Ultimately Ivan convinces Sergei that the two and the rest of the Gaidaroffs’ staff should start their own revolution and essentially go on strike. The Gaidaroffs try to report them, but their telephone lines have been cut. In one of the film’s most vivid scenes, they open their front door and witness a big street fight going on: a powerful symbol of just how totally they’ve been cut off from the popular discontent outside. Ultimately the film turns into a bunch of closeups of Chaney as Sergei reflecting his melancholy that the woman who’d asked him to pose as her husband isn’t at all romantically interested in him, and his suffering reaches Christ-like proportions. In fact, Chaney’s makeup (I’m presuming he designed and put it on himself, as usual) only accentuates the character’s resemblance to Jesus, or at least to the popular image as of 1927 of what Jesus looked like.
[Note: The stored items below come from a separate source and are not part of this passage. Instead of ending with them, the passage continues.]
/-- Settles O12: every field of STATUS is read off the word's construction. -/
theorem statusFields : Obligations.StatusFields := by
  refine ⟨fun s => ?_, by decide⟩
  obtain ⟨busy, fault, overrun, pinInitDone, shiftPhase, irValid⟩ := statusWord_flags s
  obtain ⟨tapState, irCache, middle, faultCode, top⟩ := statusWord_fields s
  exact ⟨rfl, fun _ => rfl, busy, fault, overrun, pinInitDone, tapState.trans (tapState_bits_eq _),
    shiftPhase.trans (shiftPhase_bit_eq _), irValid, irCache, middle, faultCode, top⟩

/-! ## Encodings and reset values -/

/-- Settles O13: each number is that of its definition. -/
theorem stateEncodings : Obligations.StateEncodings := by
  unfold Obligations.StateEncodings
  decide

/-- Settles O17: each value is that of `State.reset`. -/
theorem resetValues : Obligations.ResetValues := by
  unfold Obligations.ResetValues
  decide

/-! ## One step on a host event -/

/-- A step takes the host's next event (R270). -/
theorem step_event {s : State} {e : HostEvent} {rest : List HostEvent} (hp : s.params.inRange = true)
    (hs : s.host = e :: rest) : step s = hostEvent e.act { s with host := rest } := by
  simp only [step, hp, if_true, nextEvent, hs]

/-- An access issues a command only as a whole-word write of CMD on an idle, unfaulted block; any other has its own
effect alone (R29, R30). -/
theorem hostEvent_access {s : State} {a : Access}
    (h : ∀ size address v, a = .write size address v → wholeAccess size (s.offsetOf address) = true →
      s.offsetOf address = 0 → s.busy = false → s.fault = true) :
    hostEvent (.access a) s = .next (hostAccess a s) := by
  cases a with
  | read size address => rfl
  | write size address v =>
    refine if_neg fun accepted => ?_
    simp only [Bool.and_eq_true, beq_iff_eq, Bool.not_eq_true'] at accepted
    obtain ⟨⟨⟨whole, cmd⟩, idle⟩, unfaulted⟩ := accepted
    simp [h size address v rfl whole cmd idle] at unfaulted

/-- A whole-word write of CMD on an idle, unfaulted block issues the command (R30). -/
theorem hostEvent_cmd {s : State} (hb : s.busy = false) (hf : s.fault = false) (w : Word) :
    hostEvent (.access (.write .word s.params.blockBase w)) s = issueCommand w s := by
  simp [hostEvent, wholeAccess, hb, hf]

/-- Settles O5: the CMD write is accepted, nothing lands, and the decoded command runs. -/
theorem stepRunsTheDecodedCommand : Obligations.StepRunsTheDecodedCommand := by
  intro s w i rest hp hs hb hf hq hd
  have slot := hostSlot_quiet (s := State.accepted { s with host := rest }) hq
  calc step s
      = hostEvent (.access (.write .word s.params.blockBase w)) { s with host := rest } := step_event hp hs
    _ = issueCommand w { s with host := rest } := hostEvent_cmd (s := { s with host := rest }) hb hf w
    _ = exec i (State.accepted { s with host := rest }) := by simp only [issueCommand, slot, hd]

/-! ## What an access does -/

/-- A CMD write while busy is lost and sets OVERRUN (R30). -/
theorem hostAccess_cmd_busy {s : State} (hb : s.busy = true) (w : Word) :
    hostAccess (.write .word s.params.blockBase w) s = { s with overrun := true } := by
  simp [hostAccess, wholeAccess, writeRegister, hb]

/-- A CMD write that issues no command changes nothing where the block is not busy (R244). -/
theorem hostAccess_cmd_idle {s : State} (hb : s.busy = false) (w : Word) :
    hostAccess (.write .word s.params.blockBase w) s = s := by
  simp [hostAccess, wholeAccess, writeRegister, hb]

theorem hostAccess_read {s : State} {offset : Word} (h : offset.extractLsb' 0 2 = 0) :
    hostAccess (.read .word (s.params.blockBase + offset)) s =
      { s with responses := readRegister offset s :: s.responses } := by
  simp [hostAccess, wholeAccess, h]

theorem hostAccess_write {s : State} {offset : Word} (h : offset.extractLsb' 0 2 = 0) (v : Word) :
    hostAccess (.write .word (s.params.blockBase + offset) v) s = writeRegister offset v s := by
  simp [hostAccess, wholeAccess, h]

/-- An access that is no whole 32-bit access is ignored (log entry 5). -/
theorem hostAccess_narrow {s : State} {size : AccessSize} {offset v : Word} {a : Access}
    (h : wholeAccess size offset = false)
    (ha : a = .read size (s.params.blockBase + offset) ∨ a = .write size (s.params.blockBase + offset) v) :
    hostAccess a s = s := by
  rcases ha with rfl | rfl <;> simp [hostAccess, h]

/-- An access that is due at a landing point takes effect there, and the events behind it are looked at next (R30). -/
theorem hostSlot_access {s : State} {a : Access} {rest : List HostEvent} (hs : s.host = ⟨.after 0, .access a⟩ :: rest) :
    hostSlot s = landEvents rest (hostAccess a s) := by
  simp only [hostSlot, hs, landEvents]

/-- Where nothing more is due, a landing point leaves the host with what is left of its schedule. -/
theorem landEvents_quiet {s : State} {rest : List HostEvent} (h : ({ s with host := rest }).quiet = true) :
    landEvents rest s = .ok () { s with host := rest } := by
  cases rest with
  | nil => rfl
  | cons e es =>
    obtain ⟨tm, act⟩ := e
    obtain rfl : tm = .whenIdle := by simpa [State.quiet] using h
    rfl

/-- Settles O8: busy, the write sets OVERRUN, between steps and at a landing point; faulted and idle, it does nothing. -/
theorem lostCommandWrites : Obligations.LostCommandWrites := by
  intro s w tm rest
  refine ⟨fun hp hs hb => ?_, fun hs hb hq => ?_, fun hp hs hb hf => ?_⟩
  · rw [step_event hp hs, hostEvent_access (by simp [hb])]
    exact congrArg _ (hostAccess_cmd_busy (s := { s with host := rest }) hb w)
  · rw [hostSlot_access hs, hostAccess_cmd_busy hb]
    exact landEvents_quiet (s := { s with overrun := true }) hq
  · rw [step_event hp hs, hostEvent_access (by simp [hf])]
    exact congrArg _ (hostAccess_cmd_idle (s := { s with host := rest }) hb w)

/-- Settles O9: the read issues no command, and the register's value is that of `readRegister` at the offset. -/
theorem registerReads : Obligations.RegisterReads := by
  intro s tm offset rest hp hs whole
  refine ⟨readRegister offset { s with host := rest }, ?_, ?_, ?_, ?_, ?_, ?_, ?_, fun high => ?_⟩
  · rw [step_event hp hs, hostEvent_access (by simp)]
    exact congrArg _ (hostAccess_read (s := { s with host := rest }) whole)
  iterate 6
    intro at_offset
    subst at_offset
    rfl
  · have beyond : ∀ o : Word, o.toNat < 0x18 → offset ≠ o := fun o ho eq => by subst eq; omega
    simp [readRegister, beyond]

/-- A whole-word write outside CMD is a write of the register at the offset (R29). -/
theorem step_write {s : State} {tm : Timing} {offset v : Word} {rest : List HostEvent} (hp : s.params.inRange = true)
    (hs : s.host = ⟨tm, .access (.write .word (s.params.blockBase + offset) v)⟩ :: rest)
    (whole : offset.extractLsb' 0 2 = 0) (notCmd : offset ≠ 0) :
    step s = .next (writeRegister offset v { s with host := rest }) := by
  have outside : State.offsetOf { s with host := rest } (s.params.blockBase + offset) ≠ 0 := by
    rwa [offsetOf_base_add { s with host := rest }]
  rw [step_event hp hs, hostEvent_access]
  · exact congrArg _ (hostAccess_write (s := { s with host := rest }) whole v)
  · rintro size address v ⟨⟩ - cmd
    exact absurd cmd outside

/-- Settles O10: the write issues no command, and `writeRegister` knows ARG0 and ARG1 alone. -/
theorem registerWrites : Obligations.RegisterWrites := by
  intro s tm offset v rest hp hs whole
  refine ⟨fun at_offset => ?_, fun at_offset => ?_, fun high => ?_⟩
  · subst at_offset
    exact step_write hp hs whole (by decide)
  · subst at_offset
    exact step_write hp hs whole (by decide)
  · have beyond : ∀ o : Word, o.toNat < 0x0C → offset ≠ o := fun o ho eq => by subst eq; omega
    rw [step_write hp hs whole (beyond 0 (by decide))]
    simp [writeRegister, beyond]

/-- Settles O11: the access issues no command and is ignored. -/
theorem narrowAccessesIgnored : Obligations.NarrowAccessesIgnored := by
  intro s tm size offset v rest a hp part ha hs
  have narrow : wholeAccess size offset = false := by
    rcases part with h | h
    · simp [wholeAccess, h]
    · simpa [wholeAccess] using fun _ => h
  rw [step_event hp hs, hostEvent_access]
  · exact congrArg _ (hostAccess_narrow (s := { s with host := rest }) narrow ha)
  · rintro size' address' v' rfl whole
    rcases ha with ha | ha
    · cases ha
    · cases ha
      rw [offsetOf_base_add { s with host := rest }, narrow] at whole
      cases whole

end Sys2Proof.Machine
end

section
/-! What procedures do under any schedule of the host: host events at a landing point write the host's own registers or
reset the block, and nothing else; pulses keep the protocol state; and what every procedure that completes leaves of the
protocol state (10_state.md R39). -/

namespace Sys2Proof.Machine

/-! ## Results of procedures -/

/-- The result of a procedure with its state changed. -/
def mapState {α : Type} (σ : State → State) : EStateM.Result Stop State α → EStateM.Result Stop State α
  | .ok a t => .ok a (σ t)
  | .error e t => .error e (σ t)

/-- The state a result carries. -/
def stateOf {α : Type} : EStateM.Result Stop State α → State
  | .ok _ t => t
  | .error _ t => t

@[simp] theorem mapState_ok {α : Type} (σ : State → State) (a : α) (t : State) :
    mapState σ (.ok a t) = .ok a (σ t) := rfl

@[simp] theorem mapState_error {α : Type} (σ : State → State) (e : Stop) (t : State) :
    mapState (α := α) σ (.error e t) = .error e (σ t) := rfl

@[simp] theorem stateOf_ok {α : Type} (a : α) (t : State) : stateOf (.ok a t) = t := rfl

@[simp] theorem stateOf_error {α : Type} (e : Stop) (t : State) : stateOf (α := α) (.error e t) = t := rfl

theorem stateOf_mapState {α : Type} (σ : State → State) (r : EStateM.Result Stop State α) :
    stateOf (mapState σ r) = σ (stateOf r) := by
  cases r <;> rfl

theorem finalState_eq (m : Proc Unit) (s : State) : finalState m s = stateOf (m s) := by
  unfold finalState
  cases m s <;> rfl

/-- A procedure that completes is its first part completing and then the rest. -/
theorem proc_bind_eq_ok {α β : Type} {m : Proc α} {f : α → Proc β} {s t : State} {b : β} (h : (m >>= f) s = .ok b t) :
    ∃ a u, m s = .ok a u ∧ f a u = .ok b t := by
  rw [proc_bind] at h
  cases hm : m s with
  | ok a u => exact ⟨a, u, rfl, by simpa [hm] using h⟩
  | error e u => simp [hm] at h

/-! ## Landing points -/

/-- The state with the host's own registers, ARG0, ARG1 and OVERRUN, and the data read, of another. -/
def State.withHostSide (s w : State) : State :=
  { s with arg0 := w.arg0, arg1 := w.arg1, overrun := w.overrun, responses := w.responses }

/-- An access that issues no command writes the host's side alone (R29). -/
theorem hostAccess_eq (a : Access) (s : State) : hostAccess a s = s.withHostSide (hostAccess a s) := by
  unfold hostAccess writeRegister
  repeat' split
  all_goals rfl

/-- What a landing point that lets the command go on leaves: everything but the host's side and its schedule. -/
theorem landEvents_ok {es : List HostEvent} {s t : State} (h : landEvents es s = .ok () t) :
    t = { s.withHostSide t with host := t.host } := by
  induction es generalizing s with
  | nil =>
    cases h
    rfl
  | cons e es ih =>
    obtain ⟨tm, act⟩ := e
    match tm, act with
    | .whenIdle, _ =>
      cases h
      rfl
    | .after (n + 1), _ =>
      cases h
      rfl
    | .after 0, .access a =>
      have rest : landEvents es (hostAccess a s) = .ok () t := h
      rw [ih rest, hostAccess_eq a s]
      rfl
    | .after 0, .rst => cases h

/-- The one way a landing point stops a command is block reset (R270). -/
theorem landEvents_error {es : List HostEvent} {s t : State} {e : Stop} (h : landEvents es s = .error e t) :
    e = .abandoned ∧ ∃ q, t = blockReset q := by
  induction es generalizing s with
  | nil => cases h
  | cons ev es ih =>
    obtain ⟨tm, act⟩ := ev
    match tm, act with
    | .whenIdle, _ => cases h
    | .after (n + 1), _ => cases h
    | .after 0, .access a => exact ih (s := hostAccess a s) h
    | .after 0, .rst =>
      cases h
      exact ⟨rfl, _, rfl⟩
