-- ==== Sys2Proof/Machine/Mixer.lean ====
section
/-! DEFINITION. The Voice Mixer, 42_mixer.md: the meanings of `TICK` and `FILL`, and the sample steps a `FILL` is made of when
host operations fall inside it (20_memory.md R69). -/

namespace Sys2Proof.Machine

/-- One sample of an active voice (R150): the sample from the phase before the +1 and the level before the envelope step, then
the phase +1 modulo `2^32`, then `ENV_STEP`. `none` marks `raise UndefinedWavelength`. -/
def playSample (V : Voice) : Option (Int × Voice) :=
  match sample V.phase V.wl V.vol V.cur with
  | none => none
  | some x =>
    match envStep { V with phase := V.phase + 1 } with
    | none => none
    | some V' => some (x, V')

/-- `(acc + s) mod 2^8` (R152). -/
def mixByte (acc : Byte) (x : Int) : Byte := acc + BitVec.ofInt 8 x

/-- The order in which a sample handles the voices (R150, R153). -/
def voiceOrder : List (Fin 4) := [0, 1, 2, 3]

/-- The voices `vs` of one `TICK`, in order, from the accumulator `acc` (R150). A silent voice is skipped whole (R151). -/
def tickVoices : List (Fin 4) → Byte → State → Except Fault (Byte × State)
  | [], acc, s => .ok (acc, s)
  | v :: vs, acc, s =>
    if (s.voice v).active then
      match playSample (s.voice v) with
      | none => .error (.undefinedWavelength v)
      | some (x, V) => tickVoices vs (mixByte acc x) (s.setVoice v V)
    else tickVoices vs acc s

/-- The loop body of `TICK` (R150): mix from `SILENCE`, then drive `out`. -/
def tickSample (p : Params) (s : State) : Except Fault State :=
  match tickVoices voiceOrder p.silence s with
  | .error f => .error f
  | .ok (acc, t) => .ok (t.setOut acc)

/-- The voices `vs` of one sample of a `FILL`, added into the byte at `a` (R155). `m` holds the bytes this `FILL` has stored, which are
all that its `MemRead` sees (R61); `BUF` itself does not change before the `FILL` ends (R62). -/
def fillVoices (a : Nat) : List (Fin 4) → Memory → State → Except Fault (Memory × State)
  | [], m, s => .ok (m, s)
  | v :: vs, m, s =>
    if (s.voice v).active then
      match playSample (s.voice v) with
      | none => .error (.undefinedWavelength v)
      | some (x, V) =>
        match m.read a with
        | none => .error (.unwrittenByte a)
        | some b => fillVoices a vs (m.write a (mixByte b x)) (s.setVoice v V)
    else fillVoices a vs m s

/-- The sample step of a `FILL` for the byte at `a` (R155). -/
def fillSample (a : Nat) (m : Memory) (s : State) : Except Fault (Memory × State) := fillVoices a voiceOrder m s

/-- The silence write of a `FILL` (R155): `n` bytes from `base`, in increasing order. -/
def fillSilence (silence : Byte) (base : Nat) : Nat → Memory
  | 0 => []
  | n + 1 => (fillSilence silence base n).write (base + n) silence

/-- The first `n` sample steps of a `FILL` at `base`, in increasing order (R155). -/
def fillSamples (base : Nat) : Nat → Memory → State → Except Fault (Memory × State)
  | 0, m, s => .ok (m, s)
  | n + 1, m, s =>
    match fillSamples base n m s with
    | .error f => .error f
    | .ok (m', t) => fillSample (base + n) m' t

/-- The end of a `FILL` of the `n` bytes from `base` with the final contents `m` (R62). -/
def State.deliver (s : State) (base n : Nat) (m : Memory) : State := s.setBuf (s.buf.deliver base n m)

/-- The whole of `FILL base, n` (R155, R156). -/
def fillBuffer (p : Params) (base n : Nat) (s : State) : Except Fault State :=
  match fillSamples base n (fillSilence p.silence base n) s with
  | .error f => .error f
  | .ok (m, t) => .ok (t.deliver base n m)

/-- What `FILL` asks before it acts: `run = 1` (R154) and a buffer the audio agent owns (R62, 93 U7). -/
def whileFillable (base n : Nat) (s : State) (r : Result) : Result :=
  whileRunning s (if s.ownsRange base n then r else .refused .bufferNotOwned)

/-- `TICK` (R150) under the parameters `p`. -/
def tick (p : Params) (s : State) : Result := whileRunning s (raising (tickSample p s))

/-- `FILL` (R155) under the parameters `p`, with no host operation inside it. -/
def fill (p : Params) (base n : Nat) (s : State) : Result := whileFillable base n s (raising (fillBuffer p base n s))

/-- The meaning of `TICK`. -/
def execTick (s : State) : Result := tick Config.params s

/-- The meaning of `FILL`. -/
def execFill (base byteLength : Nat) (s : State) : Result := fill Config.params base byteLength s

/-- The start of a `FILL` inside which a host operation falls (R69): the silence write, and the sample steps still to take. Until it
ends the bytes of its range have no visible value (R62). -/
def openFill (p : Params) (base n : Nat) (s : State) : Result :=
  whileFillable base n s
    (if n = 0 then .next s
     else .next ((s.setBuf (s.buf.withdraw base n)).setFill
       (some { base := base, length := n, index := 0, bytes := fillSilence p.silence base n })))

/-- The state after one more sample step has left the bytes `m`: the `FILL` goes on, or it ends and its bytes become visible (R62). -/
def FillJob.advance (job : FillJob) (m : Memory) (s : State) : State :=
  if job.index + 1 < job.length then s.setFill (some { job with index := job.index + 1, bytes := m })
  else (s.deliver job.base job.length m).setFill none

/-- The next sample step of the `FILL` in progress (R69). -/
def stepFill (job : FillJob) (s : State) : Result :=
  match fillSample (job.base + job.index) job.bytes s with
  | .error f => .fault f
  | .ok (m, t) => .next (job.advance m t)

end Sys2Proof.Machine
end

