/-- A `FILL` just opened is the one in progress for every byte that has lost its value. -/
theorem openFill_keepsWritten (h : openFill p base n s = .next t) {a : Nat} (ha : (s.buf.read a).isSome = true) :
    (t.buf.read a).isSome = true ∨ ∃ job, t.fill = some job ∧ job.base ≤ a ∧ a < job.base + job.length := by
  rw [openFill_read h]
  split
  · rename_i hrange
    obtain ⟨-, -, ⟨rfl, -⟩ | ⟨-, rfl⟩⟩ := openFill_next h
    · omega
    · exact .inr ⟨_, rfl, hrange⟩
  · exact .inl ha

theorem openFill_wf (h : openFill p base n s = .next t) (hs : Memory.wf s.buf) : Memory.wf t.buf := by
  obtain ⟨-, -, ⟨-, rfl⟩ | ⟨-, rfl⟩⟩ := openFill_next h
  · exact hs
  · exact Memory.withdraw_wf base n hs

end

section
variable {i : Instr} {s t : State}

/-- An operation takes no byte its value: a whole `FILL` writes every byte of its range (R155). -/
theorem exec_keepsWritten (h : exec i s = .next t) {a : Nat} (ha : (s.buf.read a).isSome = true) :
    (t.buf.read a).isSome = true := by
  obtain hbuf | ⟨base, n, -, rfl, -⟩ := (exec_answers h).buf
  · rwa [hbuf]
  · obtain ⟨hin, hout⟩ := exec_fill_read h
    by_cases hrange : a < base ∨ base + n ≤ a
    · rwa [hout a hrange]
    · obtain ⟨k, rfl⟩ := Nat.exists_eq_add_of_le (show base ≤ a by omega)
      rw [hin k (by omega)]
      rfl

theorem exec_wf (h : exec i s = .next t) (hs : Memory.wf s.buf) : Memory.wf t.buf := by
  obtain hbuf | ⟨base, n, m, -, -, hbuf⟩ := (exec_answers h).buf
  · exact hbuf ▸ hs
  · exact hbuf ▸ Memory.deliver_wf base n m hs

end

theorem State.jobOk_iff {s : State} {job : FillJob} (hfill : s.fill = some job) : s.jobOk ↔ job.Ok s.buf := by
  simp only [State.jobOk, hfill]

/-- Settles O44: by the four things a step can be. -/
theorem stepKeepsBufferCanonical : Obligations.StepKeepsBufferCanonical := by
  intro s t h
  obtain ⟨-, rfl⟩ | ⟨job, hturn, hstep⟩ | ⟨issue, rest, cut, i, -, -, ⟨base, n, -, hopen⟩ | ⟨-, hexec⟩⟩ := step_cases h
  · exact ⟨id, fun _ _ ha => .inl ha⟩
  · refine ⟨fun hwf => ?_, fun hjob a ha => .inl (stepFill_keepsWritten hstep ?_ ha)⟩
    · obtain hbuf | ⟨m, hbuf⟩ := stepFill_buf hstep
      · exact hbuf ▸ hwf
      · exact hbuf ▸ Memory.deliver_wf job.base job.length m hwf
    · exact (State.jobOk_iff (turn_sample hturn).1).1 hjob
  · exact ⟨openFill_wf (s := s.setPending rest) hopen, fun _ a ha => openFill_keepsWritten hopen ha⟩
  · exact ⟨exec_wf (s := s.setPending rest) hexec, fun _ a ha => .inl (exec_keepsWritten hexec ha)⟩

/-- Settles O48: the opening, the sample steps and reset, one by one. -/
theorem onlyFinalContentsAreVisible : Obligations.OnlyFinalContentsAreVisible :=
  ⟨fun _ _ _ _ _ h => openFill_read h,
    fun _ _ _ hjob h => ⟨stepFill_unfinished h hjob, stepFill_last h hjob⟩,
    fun s _ _ hjob k hk => s.assertReset_buf.symm ▸ hjob.hidden k hk⟩

end Sys2Proof.Machine
end

section
/-! SUPPORT. The serialised form of a packet (30_encoding.md R89): the bytes of a packet are read back as that packet. -/

namespace Sys2Proof

theorem wordOfBytes_extract (w : Word) :
    wordOfBytes (w.extractLsb' 0 8) (w.extractLsb' 8 8) (w.extractLsb' 16 8) (w.extractLsb' 24 8) = w := by
  unfold wordOfBytes
  rw [BitVec.extractLsb'_append_extractLsb'_eq_extractLsb' (start₁ := 16) (len₁ := 8) (start₂ := 24) rfl,
    BitVec.extractLsb'_append_extractLsb'_eq_extractLsb' (start₁ := 8) (len₁ := 8) (start₂ := 16) rfl,
    BitVec.extractLsb'_append_extractLsb'_eq_extractLsb' (start₁ := 0) (len₁ := 8) (start₂ := 8) rfl]
  exact BitVec.extractLsb'_eq_self

theorem takeWord_bytesOfWord (w : Word) (rest : List Byte) : takeWord (bytesOfWord w ++ rest) = some (w, rest) := by
  simp only [bytesOfWord, List.cons_append, List.nil_append, takeWord, wordOfBytes_extract]

/-- Words that are serialised are read back (R89). -/
theorem takeWords_flatMap_bytesOfWord (ws : List Word) : takeWords ws.length (ws.flatMap bytesOfWord) = some ws := by
  induction ws with
  | nil => rfl
  | cons w ws ih => rw [List.length_cons, List.flatMap_cons, takeWords, takeWord_bytesOfWord]; simp only [ih]

/-- A packet that is serialised is read back (R89). -/
theorem packetOfBytes_bytes (k : Packet) : packetOfBytes k.bytes = some k := by
  have h : takeWords 8 k.bytes = some k.words := takeWords_flatMap_bytesOfWord k.words
  rw [packetOfBytes, h]
  rfl

theorem decodeBytes_bytes (p : Port) (k : Packet) : decodeBytes p k.bytes = decodePacket p k := by
  rw [decodeBytes, packetOfBytes_bytes]

end Sys2Proof
end

section
/-! SUPPORT. Which turn is next and what the step then runs (20_memory.md R68, R69, R73). -/

namespace Sys2Proof.Machine

/-- The decoder of the step and that of the opcode table agree. -/
theorem decodePacket_issueOfTable {nbits w : Nat} {i : Instr} (h : decodeTableWord nbits w = some i) :
    decodePacket (issueOfTable nbits w).port (issueOfTable nbits w).packet = .ok i := by
  rw [decodeTableWord, decodeBytes_bytes] at h
  split at h
  · rename_i j hj
    cases h
    exact hj
  · cases h

section
variable {s : State} {job : FillJob} {issue : Issue} {rest : List Issue} {i : Instr} {cut : Bool}

theorem turn_of_idle (hfill : s.fill = none) (hpending : s.pending = []) : s.turn = .idle := by
  simp only [State.turn, hfill, hpending]

theorem turn_of_issue (hfill : s.fill = none) (hpending : s.pending = issue :: rest) :
    s.turn = .operation issue rest (nextCuts rest) := by
  simp only [State.turn, hfill, hpending]

theorem turn_of_fill_alone (hfill : s.fill = some job) (hpending : s.pending = []) :
    s.turn = if s.run then .sample job else .idle := by
  simp only [State.turn, hfill, hpending]

theorem turn_of_fill (hfill : s.fill = some job) (hpending : s.pending = issue :: rest) :
    s.turn = if issue.entersFill job s.run then .operation issue rest false else .sample job := by
  simp only [State.turn, hfill, hpending]

theorem step_of_idle (h : s.turn = .idle) : step s = .next s := by
  simp only [step, h]

theorem step_of_sample (h : s.turn = .sample job) : step s = stepFill job s := by
  simp only [step, h]

theorem step_of_operation (h : s.turn = .operation issue rest cut) (hi : decodePacket issue.port issue.packet = .ok i)
    (hsplit : splitFill cut i = none) : step s = exec i (s.setPending rest) := by
  simp only [step, h, hi, hsplit]

theorem step_of_opening {base n : Nat} (h : s.turn = .operation issue rest cut)
    (hi : decodePacket issue.port issue.packet = .ok i) (hsplit : splitFill cut i = some (base, n)) :
    step s = openFill Config.params base n (s.setPending rest) := by
  simp only [step, h, hi, hsplit]

theorem splitFill_of_not_fill (hi : ∀ base n, i ≠ .fill base n) (cut : Bool) : splitFill cut i = none := by
  cases i with
  | fill base n => exact absurd rfl (hi base n)
  | _ => rfl

/-- A host operation's place in the `FILL` in progress is reached once that many of its sample steps are taken (R69). -/
theorem Issue.reached_eq_true_iff :
    issue.reached job = true ↔ issue.port = .host ∧ ∃ k, issue.cutIn = some k ∧ k ≤ job.index := by
  unfold Issue.reached
  cases issue.cutIn <;> simp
I found myself wishing that Cecil B. DeMille could have borrowed Chaney for his Jesus biopic The King of Kings (1927). Mockery is a typical Chaney vehicle in that he’s obsessed with a woman he can’t have because she’s only interested in someone younger and hunkier, and he responds by suffering nobly and ending up either dead (as he does here: he and Ivan kill each other) or alive but emotionally bereft. It’s one of those annoying movies in which scenes of great visual beauty and emotional power alternate with ones of unwitting silliness (and maybe not so unwitting, either; the scenes of Mack Swain and Emily Fitzroy expressing their helplessness after the infrastructure they counted on to protect them against the slavering mobs has almost totally broken down seem designed to evoke laughter, and I’m sure whoever cast Swain was thinking of his past as a comedian). Mockery got mixed reviews when it was originally released and was believed lost until the 1970’s, when the George Eastman House turned up a print. The version we were watching was from a Warner Bros. reissue in the early 2000’s with a musical score that’s better than some of the ones that have been slapped onto silent films in recent years, and Mockery emerges today as an uneven film but one with definite good points.